W głębi duszy wiesz, że ten ciemny pokój uniemożliwia ci prowadzenie prawdziwego życia, ponieważ czujesz się zamknięty i stłumiony w rzeczywistości, która jest dla ciebie zbyt wąska. Ale rutyna, każdy dzień taki sam, w którym nie dzieje się nic, co mogłoby wstrząsnąć twoim życiem, sprawia, że czujesz się bezpiecznie. W pewnym momencie, gdy siedzisz i dotykasz podłogi w całkowitej ciemności, znajdujesz zapałkę, którą prawdopodobnie mylisz z jedną z tych małych zabawek lub rozrywek, którymi lubisz rozpraszać się w tym pokoju. Bawisz się tym patykiem i spędzasz z nim trochę czasu, aż pewnego dnia z instynktu i nie wiedząc jak, pocierasz go i zapala się. Zapala się duże światło, potem gaśnie, ale w twoim życiu jest to jak przypływ adrenaliny. Nagle odkrywasz, że jest coś więcej niż zwykła ciemność: jest światło! Ten mecz może symbolizować medytację. 

Zapałka trwa jednak krótko, więc patrzysz na nią przez chwilę, nie rozumiejąc tak naprawdę, jak to się dzieje, ponieważ w pokoju jest zupełnie ciemno, a ty trzymasz kij, który ma dziwną reakcję, emituje światło, do którego nie jesteś przyzwyczajony! I to cię ekscytuje, ale w międzyczasie cię niepokoi, prawie tak, jakbyś się tego bał. Oślepiające, choć niewielkie światło z tej zapałki dusi cię, ponieważ jest to dla ciebie coś zupełnie nowego, a gdy tylko zgaśnie, prawie wpatrujesz się w przestrzeń. Próbujesz zrozumieć dlaczego, próbujesz wymyślić, jak to się mogło stać, próbujesz podać logiczne wyjaśnienie, aż wolisz myśleć, że całkowicie to sobie wyobraziłeś. "Wokół jest ciemno, zawsze było ciemno, nic się nie zmieniło", myślisz, próbując przypomnieć sobie uczucie, które towarzyszyło ci, gdy wpatrywałeś się w ten mały płomień; "Nikt nie powiedział mi o świetle, to znaczy, że światło nie istnieje! Gdyby istniało, cały świat by o nim wiedział..." kontynuujesz w swoim umyśle, próbując wyjaśnić to, czego doświadczyłeś. Przez jakiś czas decydujesz się powrócić do życia w ciemności, zapominając o tym, co stało się z tą zapałką. Wracasz do swojej rutyny, do swojej strefy komfortu, w której wykorzystujesz swój czas udając, że coś robisz, poruszając się powoli w ciemności ze strachu przed zrobieniem sobie krzywdy. Tak wiele razy decydujesz się siedzieć nieruchomo przez długi czas, nawet przez bardzo długie okresy swojego życia, obawiając się, że poruszając się, możesz na coś nadepnąć lub uderzyć w ścianę i zranić się z powodu ciemności. Wybierasz więc stanie w miejscu ze strachu przed zrobieniem sobie krzywdy z powodu wzroku uniemożliwiającego ci widzenie w ciemności, zamiast rozpoznać, że prawdziwym problemem, prawdziwą przeszkodą uniemożliwiającą ci pójście naprzód, jest ciemność, a nie twój wzrok. 
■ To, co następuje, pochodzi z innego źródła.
theorem test_decode_30 :
    (decodeAll
    [([0x30#8, 0x34#8], .jrNcE8 0x34#8), ([0x31#8, 0x34#8, 0x12#8], .ldSpD16 0x1234#16), ([0x32#8], .ldAtHlDecA), ([0x33#8], .incSp),
     ([0x34#8], .incAtHl), ([0x35#8], .decAtHl), ([0x36#8, 0x34#8], .ldAtHlD8 0x34#8), ([0x37#8], .scf)] && decodeAll
    [([0x38#8, 0x34#8], .jrCE8 0x34#8), ([0x39#8], .addHlSp), ([0x3A#8], .ldAAtHlDec), ([0x3B#8], .decSp),
     ([0x3C#8], .incA), ([0x3D#8], .decA), ([0x3E#8, 0x34#8], .ldAD8 0x34#8), ([0x3F#8], .ccf)]) = true := by
  decide +kernel

theorem test_decode_40 :
    (decodeAll
    [([0x40#8], .ldBB), ([0x41#8], .ldBC), ([0x42#8], .ldBD), ([0x43#8], .ldBE),
     ([0x44#8], .ldBH), ([0x45#8], .ldBL), ([0x46#8], .ldBAtHl), ([0x47#8], .ldBA)] && decodeAll
    [([0x48#8], .ldCB), ([0x49#8], .ldCC), ([0x4A#8], .ldCD), ([0x4B#8], .ldCE),
     ([0x4C#8], .ldCH), ([0x4D#8], .ldCL), ([0x4E#8], .ldCAtHl), ([0x4F#8], .ldCA)]) = true := by
  decide +kernel

theorem test_decode_50 :
    (decodeAll
    [([0x50#8], .ldDB), ([0x51#8], .ldDC), ([0x52#8], .ldDD), ([0x53#8], .ldDE),
     ([0x54#8], .ldDH), ([0x55#8], .ldDL), ([0x56#8], .ldDAtHl), ([0x57#8], .ldDA)] && decodeAll
    [([0x58#8], .ldEB), ([0x59#8], .ldEC), ([0x5A#8], .ldED), ([0x5B#8], .ldEE),
     ([0x5C#8], .ldEH), ([0x5D#8], .ldEL), ([0x5E#8], .ldEAtHl), ([0x5F#8], .ldEA)]) = true := by
  decide +kernel

theorem test_decode_60 :
    (decodeAll
    [([0x60#8], .ldHB), ([0x61#8], .ldHC), ([0x62#8], .ldHD), ([0x63#8], .ldHE),
     ([0x64#8], .ldHH), ([0x65#8], .ldHL), ([0x66#8], .ldHAtHl), ([0x67#8], .ldHA)] && decodeAll
    [([0x68#8], .ldLB), ([0x69#8], .ldLC), ([0x6A#8], .ldLD), ([0x6B#8], .ldLE),
     ([0x6C#8], .ldLH), ([0x6D#8], .ldLL), ([0x6E#8], .ldLAtHl), ([0x6F#8], .ldLA)]) = true := by
  decide +kernel

theorem test_decode_70 :
    (decodeAll
    [([0x70#8], .ldAtHlB), ([0x71#8], .ldAtHlC), ([0x72#8], .ldAtHlD), ([0x73#8], .ldAtHlE),
     ([0x74#8], .ldAtHlH), ([0x75#8], .ldAtHlL), ([0x76#8], .halt), ([0x77#8], .ldAtHlA)] && decodeAll
    [([0x78#8], .ldAB), ([0x79#8], .ldAC), ([0x7A#8], .ldAD), ([0x7B#8], .ldAE),
     ([0x7C#8], .ldAH), ([0x7D#8], .ldAL), ([0x7E#8], .ldAAtHl), ([0x7F#8], .ldAA)]) = true := by
  decide +kernel

theorem test_decode_80 :
    (decodeAll
    [([0x80#8], .addAB), ([0x81#8], .addAC), ([0x82#8], .addAD), ([0x83#8], .addAE),
     ([0x84#8], .addAH), ([0x85#8], .addAL), ([0x86#8], .addAAtHl), ([0x87#8], .addAA)] && decodeAll
    [([0x88#8], .adcAB), ([0x89#8], .adcAC), ([0x8A#8], .adcAD), ([0x8B#8], .adcAE),
     ([0x8C#8], .adcAH), ([0x8D#8], .adcAL), ([0x8E#8], .adcAAtHl), ([0x8F#8], .adcAA)]) = true := by
  decide +kernel

theorem test_decode_90 :
    (decodeAll
    [([0x90#8], .subB), ([0x91#8], .subC), ([0x92#8], .subD), ([0x93#8], .subE),
     ([0x94#8], .subH), ([0x95#8], .subL), ([0x96#8], .subAtHl), ([0x97#8], .subA)] && decodeAll
    [([0x98#8], .sbcAB), ([0x99#8], .sbcAC), ([0x9A#8], .sbcAD), ([0x9B#8], .sbcAE),
     ([0x9C#8], .sbcAH), ([0x9D#8], .sbcAL), ([0x9E#8], .sbcAAtHl), ([0x9F#8], .sbcAA)]) = true := by
  decide +kernel

theorem test_decode_A0 :
    (decodeAll
    [([0xA0#8], .andB), ([0xA1#8], .andC), ([0xA2#8], .andD), ([0xA3#8], .andE),
     ([0xA4#8], .andH), ([0xA5#8], .andL), ([0xA6#8], .andAtHl), ([0xA7#8], .andA)] && decodeAll
    [([0xA8#8], .xorB), ([0xA9#8], .xorC), ([0xAA#8], .xorD), ([0xAB#8], .xorE),
     ([0xAC#8], .xorH), ([0xAD#8], .xorL), ([0xAE#8], .xorAtHl), ([0xAF#8], .xorA)]) = true := by
  decide +kernel

theorem test_decode_B0 :
    (decodeAll
    [([0xB0#8], .orB), ([0xB1#8], .orC), ([0xB2#8], .orD), ([0xB3#8], .orE),
     ([0xB4#8], .orH), ([0xB5#8], .orL), ([0xB6#8], .orAtHl), ([0xB7#8], .orA)] && decodeAll
    [([0xB8#8], .cpB), ([0xB9#8], .cpC), ([0xBA#8], .cpD), ([0xBB#8], .cpE),
     ([0xBC#8], .cpH), ([0xBD#8], .cpL), ([0xBE#8], .cpAtHl), ([0xBF#8], .cpA)]) = true := by
  decide +kernel

theorem test_decode_C0 :
    (decodeAll
    [([0xC0#8], .retNz), ([0xC1#8], .popBc), ([0xC2#8, 0x34#8, 0x12#8], .jpNzA16 0x1234#16), ([0xC3#8, 0x34#8, 0x12#8], .jpA16 0x1234#16),
     ([0xC4#8, 0x34#8, 0x12#8], .callNzA16 0x1234#16), ([0xC5#8], .pushBc), ([0xC6#8, 0x34#8], .addAD8 0x34#8), ([0xC7#8], .rst00)] && decodeAll
    [([0xC8#8], .retZ), ([0xC9#8], .ret), ([0xCA#8, 0x34#8, 0x12#8], .jpZA16 0x1234#16), ([0xCC#8, 0x34#8, 0x12#8], .callZA16 0x1234#16),
     ([0xCD#8, 0x34#8, 0x12#8], .callA16 0x1234#16), ([0xCE#8, 0x34#8], .adcAD8 0x34#8), ([0xCF#8], .rst08)]) = true := by
  decide +kernel

theorem test_decode_D0 :
    (decodeAll
    [([0xD0#8], .retNc), ([0xD1#8], .popDe), ([0xD2#8, 0x34#8, 0x12#8], .jpNcA16 0x1234#16), ([0xD3#8], .illegalD3),
     ([0xD4#8, 0x34#8, 0x12#8], .callNcA16 0x1234#16), ([0xD5#8], .pushDe), ([0xD6#8, 0x34#8], .subD8 0x34#8), ([0xD7#8], .rst10)] && decodeAll
    [([0xD8#8], .retC), ([0xD9#8], .reti), ([0xDA#8, 0x34#8, 0x12#8], .jpCA16 0x1234#16), ([0xDB#8], .illegalDB),
     ([0xDC#8, 0x34#8, 0x12#8], .callCA16 0x1234#16), ([0xDD#8], .illegalDD), ([0xDE#8, 0x34#8], .sbcAD8 0x34#8), ([0xDF#8], .rst18)]) = true := by
  decide +kernel

theorem test_decode_E0 :
    (decodeAll
    [([0xE0#8, 0x34#8], .ldhAtA8A 0x34#8), ([0xE1#8], .popHl), ([0xE2#8], .ldhAtCA), ([0xE3#8], .illegalE3),
     ([0xE4#8], .illegalE4), ([0xE5#8], .pushHl), ([0xE6#8, 0x34#8], .andD8 0x34#8), ([0xE7#8], .rst20)] && decodeAll
    [([0xE8#8, 0x34#8], .addSpE8 0x34#8), ([0xE9#8], .jpHl), ([0xEA#8, 0x34#8, 0x12#8], .ldAtA16A 0x1234#16), ([0xEB#8], .illegalEB),
     ([0xEC#8], .illegalEC), ([0xED#8], .illegalED), ([0xEE#8, 0x34#8], .xorD8 0x34#8), ([0xEF#8], .rst28)]) = true := by
  decide +kernel

theorem test_decode_F0 :
    (decodeAll
    [([0xF0#8, 0x34#8], .ldhAAtA8 0x34#8), ([0xF1#8], .popAf), ([0xF2#8], .ldhAAtC), ([0xF3#8], .di),
     ([0xF4#8], .illegalF4), ([0xF5#8], .pushAf), ([0xF6#8, 0x34#8], .orD8 0x34#8), ([0xF7#8], .rst30)] && decodeAll
    [([0xF8#8, 0x34#8], .ldHlSpE8 0x34#8), ([0xF9#8], .ldSpHl), ([0xFA#8, 0x34#8, 0x12#8], .ldAAtA16 0x1234#16), ([0xFB#8], .ei),
     ([0xFC#8], .illegalFC), ([0xFD#8], .illegalFD), ([0xFE#8, 0x34#8], .cpD8 0x34#8), ([0xFF#8], .rst38)]) = true := by
  decide +kernel

theorem test_decode_cb_00 :
    (decodeAll
    [([0xCB#8, 0x00#8], .rlcB), ([0xCB#8, 0x01#8], .rlcC), ([0xCB#8, 0x02#8], .rlcD), ([0xCB#8, 0x03#8], .rlcE),
     ([0xCB#8, 0x04#8], .rlcH), ([0xCB#8, 0x05#8], .rlcL), ([0xCB#8, 0x06#8], .rlcAtHl), ([0xCB#8, 0x07#8], .rlcA)] && decodeAll
    [([0xCB#8, 0x08#8], .rrcB), ([0xCB#8, 0x09#8], .rrcC), ([0xCB#8, 0x0A#8], .rrcD), ([0xCB#8, 0x0B#8], .rrcE),
     ([0xCB#8, 0x0C#8], .rrcH), ([0xCB#8, 0x0D#8], .rrcL), ([0xCB#8, 0x0E#8], .rrcAtHl), ([0xCB#8, 0x0F#8], .rrcA)]) = true := by
  decide +kernel

theorem test_decode_cb_10 :
    (decodeAll
    [([0xCB#8, 0x10#8], .rlB), ([0xCB#8, 0x11#8], .rlC), ([0xCB#8, 0x12#8], .rlD), ([0xCB#8, 0x13#8], .rlE),
     ([0xCB#8, 0x14#8], .rlH), ([0xCB#8, 0x15#8], .rlL), ([0xCB#8, 0x16#8], .rlAtHl), ([0xCB#8, 0x17#8], .rlA)] && decodeAll
    [([0xCB#8, 0x18#8], .rrB), ([0xCB#8, 0x19#8], .rrC), ([0xCB#8, 0x1A#8], .rrD), ([0xCB#8, 0x1B#8], .rrE),
     ([0xCB#8, 0x1C#8], .rrH), ([0xCB#8, 0x1D#8], .rrL), ([0xCB#8, 0x1E#8], .rrAtHl), ([0xCB#8, 0x1F#8], .rrA)]) = true := by
  decide +kernel

theorem test_decode_cb_20 :
    (decodeAll
    [([0xCB#8, 0x20#8], .slaB), ([0xCB#8, 0x21#8], .slaC), ([0xCB#8, 0x22#8], .slaD), ([0xCB#8, 0x23#8], .slaE),
     ([0xCB#8, 0x24#8], .slaH), ([0xCB#8, 0x25#8], .slaL), ([0xCB#8, 0x26#8], .slaAtHl), ([0xCB#8, 0x27#8], .slaA)] && decodeAll
    [([0xCB#8, 0x28#8], .sraB), ([0xCB#8, 0x29#8], .sraC), ([0xCB#8, 0x2A#8], .sraD), ([0xCB#8, 0x2B#8], .sraE),
     ([0xCB#8, 0x2C#8], .sraH), ([0xCB#8, 0x2D#8], .sraL), ([0xCB#8, 0x2E#8], .sraAtHl), ([0xCB#8, 0x2F#8], .sraA)]) = true := by
  decide +kernel

theorem test_decode_cb_30 :
    (decodeAll
    [([0xCB#8, 0x30#8], .swapB), ([0xCB#8, 0x31#8], .swapC), ([0xCB#8, 0x32#8], .swapD), ([0xCB#8, 0x33#8], .swapE),
     ([0xCB#8, 0x34#8], .swapH), ([0xCB#8, 0x35#8], .swapL), ([0xCB#8, 0x36#8], .swapAtHl), ([0xCB#8, 0x37#8], .swapA)] && decodeAll
    [([0xCB#8, 0x38#8], .srlB), ([0xCB#8, 0x39#8], .srlC), ([0xCB#8, 0x3A#8], .srlD), ([0xCB#8, 0x3B#8], .srlE),
     ([0xCB#8, 0x3C#8], .srlH), ([0xCB#8, 0x3D#8], .srlL), ([0xCB#8, 0x3E#8], .srlAtHl), ([0xCB#8, 0x3F#8], .srlA)]) = true := by
  decide +kernel

theorem test_decode_cb_40 :
    (decodeAll
    [([0xCB#8, 0x40#8], .bit0B), ([0xCB#8, 0x41#8], .bit0C), ([0xCB#8, 0x42#8], .bit0D), ([0xCB#8, 0x43#8], .bit0E),
     ([0xCB#8, 0x44#8], .bit0H), ([0xCB#8, 0x45#8], .bit0L), ([0xCB#8, 0x46#8], .bit0AtHl), ([0xCB#8, 0x47#8], .bit0A)] && decodeAll
    [([0xCB#8, 0x48#8], .bit1B), ([0xCB#8, 0x49#8], .bit1C), ([0xCB#8, 0x4A#8], .bit1D), ([0xCB#8, 0x4B#8], .bit1E),
     ([0xCB#8, 0x4C#8], .bit1H), ([0xCB#8, 0x4D#8], .bit1L), ([0xCB#8, 0x4E#8], .bit1AtHl), ([0xCB#8, 0x4F#8], .bit1A)]) = true := by
  decide +kernel

theorem test_decode_cb_50 :
    (decodeAll
    [([0xCB#8, 0x50#8], .bit2B), ([0xCB#8, 0x51#8], .bit2C), ([0xCB#8, 0x52#8], .bit2D), ([0xCB#8, 0x53#8], .bit2E),
     ([0xCB#8, 0x54#8], .bit2H), ([0xCB#8, 0x55#8], .bit2L), ([0xCB#8, 0x56#8], .bit2AtHl), ([0xCB#8, 0x57#8], .bit2A)] && decodeAll
    [([0xCB#8, 0x58#8], .bit3B), ([0xCB#8, 0x59#8], .bit3C), ([0xCB#8, 0x5A#8], .bit3D), ([0xCB#8, 0x5B#8], .bit3E),
     ([0xCB#8, 0x5C#8], .bit3H), ([0xCB#8, 0x5D#8], .bit3L), ([0xCB#8, 0x5E#8], .bit3AtHl), ([0xCB#8, 0x5F#8], .bit3A)]) = true := by
  decide +kernel

theorem test_decode_cb_60 :
    (decodeAll
    [([0xCB#8, 0x60#8], .bit4B), ([0xCB#8, 0x61#8], .bit4C), ([0xCB#8, 0x62#8], .bit4D), ([0xCB#8, 0x63#8], .bit4E),
     ([0xCB#8, 0x64#8], .bit4H), ([0xCB#8, 0x65#8], .bit4L), ([0xCB#8, 0x66#8], .bit4AtHl), ([0xCB#8, 0x67#8], .bit4A)] && decodeAll
    [([0xCB#8, 0x68#8], .bit5B), ([0xCB#8, 0x69#8], .bit5C), ([0xCB#8, 0x6A#8], .bit5D), ([0xCB#8, 0x6B#8], .bit5E),
     ([0xCB#8, 0x6C#8], .bit5H), ([0xCB#8, 0x6D#8], .bit5L), ([0xCB#8, 0x6E#8], .bit5AtHl), ([0xCB#8, 0x6F#8], .bit5A)]) = true := by
  decide +kernel

theorem test_decode_cb_70 :
    (decodeAll
    [([0xCB#8, 0x70#8], .bit6B), ([0xCB#8, 0x71#8], .bit6C), ([0xCB#8, 0x72#8], .bit6D), ([0xCB#8, 0x73#8], .bit6E),
     ([0xCB#8, 0x74#8], .bit6H), ([0xCB#8, 0x75#8], .bit6L), ([0xCB#8, 0x76#8], .bit6AtHl), ([0xCB#8, 0x77#8], .bit6A)] && decodeAll
    [([0xCB#8, 0x78#8], .bit7B), ([0xCB#8, 0x79#8], .bit7C), ([0xCB#8, 0x7A#8], .bit7D), ([0xCB#8, 0x7B#8], .bit7E),
     ([0xCB#8, 0x7C#8], .bit7H), ([0xCB#8, 0x7D#8], .bit7L), ([0xCB#8, 0x7E#8], .bit7AtHl), ([0xCB#8, 0x7F#8], .bit7A)]) = true := by
  decide +kernel

theorem test_decode_cb_80 :
    (decodeAll
    [([0xCB#8, 0x80#8], .res0B), ([0xCB#8, 0x81#8], .res0C), ([0xCB#8, 0x82#8], .res0D), ([0xCB#8, 0x83#8], .res0E),
     ([0xCB#8, 0x84#8], .res0H), ([0xCB#8, 0x85#8], .res0L), ([0xCB#8, 0x86#8], .res0AtHl), ([0xCB#8, 0x87#8], .res0A)] && decodeAll
    [([0xCB#8, 0x88#8], .res1B), ([0xCB#8, 0x89#8], .res1C), ([0xCB#8, 0x8A#8], .res1D), ([0xCB#8, 0x8B#8], .res1E),
     ([0xCB#8, 0x8C#8], .res1H), ([0xCB#8, 0x8D#8], .res1L), ([0xCB#8, 0x8E#8], .res1AtHl), ([0xCB#8, 0x8F#8], .res1A)]) = true := by
  decide +kernel

theorem test_decode_cb_90 :
    (decodeAll
    [([0xCB#8, 0x90#8], .res2B), ([0xCB#8, 0x91#8], .res2C), ([0xCB#8, 0x92#8], .res2D), ([0xCB#8, 0x93#8], .res2E),
     ([0xCB#8, 0x94#8], .res2H), ([0xCB#8, 0x95#8], .res2L), ([0xCB#8, 0x96#8], .res2AtHl), ([0xCB#8, 0x97#8], .res2A)] && decodeAll
    [([0xCB#8, 0x98#8], .res3B), ([0xCB#8, 0x99#8], .res3C), ([0xCB#8, 0x9A#8], .res3D), ([0xCB#8, 0x9B#8], .res3E),
     ([0xCB#8, 0x9C#8], .res3H), ([0xCB#8, 0x9D#8], .res3L), ([0xCB#8, 0x9E#8], .res3AtHl), ([0xCB#8, 0x9F#8], .res3A)]) = true := by
  decide +kernel

theorem test_decode_cb_A0 :
    (decodeAll
    [([0xCB#8, 0xA0#8], .res4B), ([0xCB#8, 0xA1#8], .res4C), ([0xCB#8, 0xA2#8], .res4D), ([0xCB#8, 0xA3#8], .res4E),
     ([0xCB#8, 0xA4#8], .res4H), ([0xCB#8, 0xA5#8], .res4L), ([0xCB#8, 0xA6#8], .res4AtHl), ([0xCB#8, 0xA7#8], .res4A)] && decodeAll
    [([0xCB#8, 0xA8#8], .res5B), ([0xCB#8, 0xA9#8], .res5C), ([0xCB#8, 0xAA#8], .res5D), ([0xCB#8, 0xAB#8], .res5E),
     ([0xCB#8, 0xAC#8], .res5H), ([0xCB#8, 0xAD#8], .res5L), ([0xCB#8, 0xAE#8], .res5AtHl), ([0xCB#8, 0xAF#8], .res5A)]) = true := by
  decide +kernel

theorem test_decode_cb_B0 :
    (decodeAll
    [([0xCB#8, 0xB0#8], .res6B), ([0xCB#8, 0xB1#8], .res6C), ([0xCB#8, 0xB2#8], .res6D), ([0xCB#8, 0xB3#8], .res6E),
     ([0xCB#8, 0xB4#8], .res6H), ([0xCB#8, 0xB5#8], .res6L), ([0xCB#8, 0xB6#8], .res6AtHl), ([0xCB#8, 0xB7#8], .res6A)] && decodeAll
    [([0xCB#8, 0xB8#8], .res7B), ([0xCB#8, 0xB9#8], .res7C), ([0xCB#8, 0xBA#8], .res7D), ([0xCB#8, 0xBB#8], .res7E),
     ([0xCB#8, 0xBC#8], .res7H), ([0xCB#8, 0xBD#8], .res7L), ([0xCB#8, 0xBE#8], .res7AtHl), ([0xCB#8, 0xBF#8], .res7A)]) = true := by
  decide +kernel

theorem test_decode_cb_C0 :
    (decodeAll
    [([0xCB#8, 0xC0#8], .set0B), ([0xCB#8, 0xC1#8], .set0C), ([0xCB#8, 0xC2#8], .set0D), ([0xCB#8, 0xC3#8], .set0E),
     ([0xCB#8, 0xC4#8], .set0H), ([0xCB#8, 0xC5#8], .set0L), ([0xCB#8, 0xC6#8], .set0AtHl), ([0xCB#8, 0xC7#8], .set0A)] && decodeAll
    [([0xCB#8, 0xC8#8], .set1B), ([0xCB#8, 0xC9#8], .set1C), ([0xCB#8, 0xCA#8], .set1D), ([0xCB#8, 0xCB#8], .set1E),
     ([0xCB#8, 0xCC#8], .set1H), ([0xCB#8, 0xCD#8], .set1L), ([0xCB#8, 0xCE#8], .set1AtHl), ([0xCB#8, 0xCF#8], .set1A)]) = true := by
  decide +kernel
Przypadkowo, pewnego dnia, gdy czołgasz się po ziemi, próbując coś znaleźć, znajdujesz coś innego: kolejną zapałkę. Wiesz, że to znowu on: jest tym, co oświetla, tym, co tworzy ogromne światło w tej ciemności. 

Strona 2 z 3

Wiesz, że gdybyś potarł ją o ziemię, zapaliłaby się i pozwoliłaby ci ponownie doświadczyć tego uczucia poza rutyną: dziwnego podniecenia, które prawie cię przeraża, ale w środku tęsknisz za tym, ponieważ czujesz, że te kilka minut światła sprawi, że poczujesz wewnątrz emocje, które będą prawie jak odrodzenie. Bierzesz go, pocierasz i jest... To światło rozświetla twoją twarz! Twoje oczy rozświetlają się i pomimo początkowego strachu, decydujesz się spojrzeć na nie ponownie, aby obserwować je dłużej. Na początku koncentrujesz się wyłącznie na dobrym samopoczuciu, jakie daje ci patrzenie na to światło. Od czasu do czasu szukasz nowych zapałek, aby je zapalić i obserwować ich światło, dopóki nie zgasną i nie powrócisz do całkowitej ciemności, która uniemożliwia ci zobaczenie pokoju. Poszukiwanie zapałek jest porównywalne z poszukiwaniem przestrzeni w ciągu dnia, w której można pozwolić sobie na praktykę. Cały dzień spędzasz między zobowiązaniami, pracą, tysiącem myśli, które sprawiają, że żyjesz w nieświadomości, a więc w ciemności, ale od czasu do czasu szukasz dla siebie przestrzeni, w której możesz poświęcić się codziennej medytacji.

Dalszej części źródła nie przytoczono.